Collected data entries
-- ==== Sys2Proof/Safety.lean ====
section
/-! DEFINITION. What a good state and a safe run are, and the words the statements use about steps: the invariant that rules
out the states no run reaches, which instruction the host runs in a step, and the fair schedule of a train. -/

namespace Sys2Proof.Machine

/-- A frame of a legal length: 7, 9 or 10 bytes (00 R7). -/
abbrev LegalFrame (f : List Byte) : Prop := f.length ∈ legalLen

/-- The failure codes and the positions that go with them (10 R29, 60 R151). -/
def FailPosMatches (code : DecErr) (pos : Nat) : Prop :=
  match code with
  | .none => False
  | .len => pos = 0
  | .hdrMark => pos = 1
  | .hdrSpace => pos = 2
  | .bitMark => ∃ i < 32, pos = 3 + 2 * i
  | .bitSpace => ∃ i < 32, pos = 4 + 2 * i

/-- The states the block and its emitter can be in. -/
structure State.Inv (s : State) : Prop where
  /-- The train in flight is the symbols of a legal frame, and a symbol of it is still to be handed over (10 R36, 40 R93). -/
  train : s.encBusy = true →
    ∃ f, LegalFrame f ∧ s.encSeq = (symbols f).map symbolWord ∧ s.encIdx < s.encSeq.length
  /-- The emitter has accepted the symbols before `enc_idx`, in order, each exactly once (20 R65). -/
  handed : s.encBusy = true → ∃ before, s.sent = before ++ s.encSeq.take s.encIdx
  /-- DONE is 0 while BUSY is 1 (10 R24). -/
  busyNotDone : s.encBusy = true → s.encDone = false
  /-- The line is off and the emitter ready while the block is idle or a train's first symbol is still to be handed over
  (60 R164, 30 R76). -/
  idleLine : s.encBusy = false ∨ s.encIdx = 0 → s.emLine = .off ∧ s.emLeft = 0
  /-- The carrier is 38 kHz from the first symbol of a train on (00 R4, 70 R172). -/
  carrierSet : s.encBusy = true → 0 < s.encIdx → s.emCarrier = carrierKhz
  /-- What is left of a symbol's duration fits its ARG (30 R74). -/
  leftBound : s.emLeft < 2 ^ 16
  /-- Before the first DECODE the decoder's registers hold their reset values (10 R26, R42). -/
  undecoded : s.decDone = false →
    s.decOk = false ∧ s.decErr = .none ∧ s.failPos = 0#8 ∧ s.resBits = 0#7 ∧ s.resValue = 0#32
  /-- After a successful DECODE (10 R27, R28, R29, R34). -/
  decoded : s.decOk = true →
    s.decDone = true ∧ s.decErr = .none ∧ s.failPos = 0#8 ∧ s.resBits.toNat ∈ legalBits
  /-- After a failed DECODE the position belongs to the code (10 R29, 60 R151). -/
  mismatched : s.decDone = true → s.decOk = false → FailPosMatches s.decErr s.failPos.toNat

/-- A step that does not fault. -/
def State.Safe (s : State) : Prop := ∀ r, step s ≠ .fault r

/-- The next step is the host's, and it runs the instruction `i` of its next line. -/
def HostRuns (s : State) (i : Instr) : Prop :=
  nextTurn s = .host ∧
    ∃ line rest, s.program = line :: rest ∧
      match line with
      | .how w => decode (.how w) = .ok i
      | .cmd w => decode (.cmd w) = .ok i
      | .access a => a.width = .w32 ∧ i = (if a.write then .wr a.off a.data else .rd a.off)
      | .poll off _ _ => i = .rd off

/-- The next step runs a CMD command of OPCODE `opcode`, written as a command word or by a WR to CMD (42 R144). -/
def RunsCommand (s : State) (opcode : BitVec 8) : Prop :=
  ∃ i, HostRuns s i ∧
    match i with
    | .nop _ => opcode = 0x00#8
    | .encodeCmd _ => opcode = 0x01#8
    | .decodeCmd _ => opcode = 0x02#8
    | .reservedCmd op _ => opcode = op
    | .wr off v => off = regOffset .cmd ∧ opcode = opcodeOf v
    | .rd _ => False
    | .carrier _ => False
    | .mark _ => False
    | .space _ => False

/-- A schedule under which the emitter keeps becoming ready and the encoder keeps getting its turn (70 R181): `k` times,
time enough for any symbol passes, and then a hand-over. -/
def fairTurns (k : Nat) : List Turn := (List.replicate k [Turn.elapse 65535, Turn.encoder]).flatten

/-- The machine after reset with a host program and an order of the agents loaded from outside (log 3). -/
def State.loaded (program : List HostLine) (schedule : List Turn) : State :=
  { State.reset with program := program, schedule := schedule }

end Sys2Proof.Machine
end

*PROBLEM DESCRIPTION*: Please copy only these lines, exactly: the first line of the records through the line containing "s.encIdx < s.encSeq.length", ends included.

*OUTPUT FOR THIS EXERCISE*:
-- ==== Sys2Proof/Safety.lean ====
section
/-! DEFINITION. What a good state and a safe run are, and the words the statements use about steps: the invariant that rules
out the states no run reaches, which instruction the host runs in a step, and the fair schedule of a train. -/

namespace Sys2Proof.Machine

/-- A frame of a legal length: 7, 9 or 10 bytes (00 R7). -/
abbrev LegalFrame (f : List Byte) : Prop := f.length ∈ legalLen

/-- The failure codes and the positions that go with them (10 R29, 60 R151). -/
def FailPosMatches (code : DecErr) (pos : Nat) : Prop :=
  match code with
  | .none => False
  | .len => pos = 0
  | .hdrMark => pos = 1
  | .hdrSpace => pos = 2
  | .bitMark => ∃ i < 32, pos = 3 + 2 * i
  | .bitSpace => ∃ i < 32, pos = 4 + 2 * i

/-- The states the block and its emitter can be in. -/
structure State.Inv (s : State) : Prop where
  /-- The train in flight is the symbols of a legal frame, and a symbol of it is still to be handed over (10 R36, 40 R93). -/
  train : s.encBusy = true →
    ∃ f, LegalFrame f ∧ s.encSeq = (symbols f).map symbolWord ∧ s.encIdx < s.encSeq.length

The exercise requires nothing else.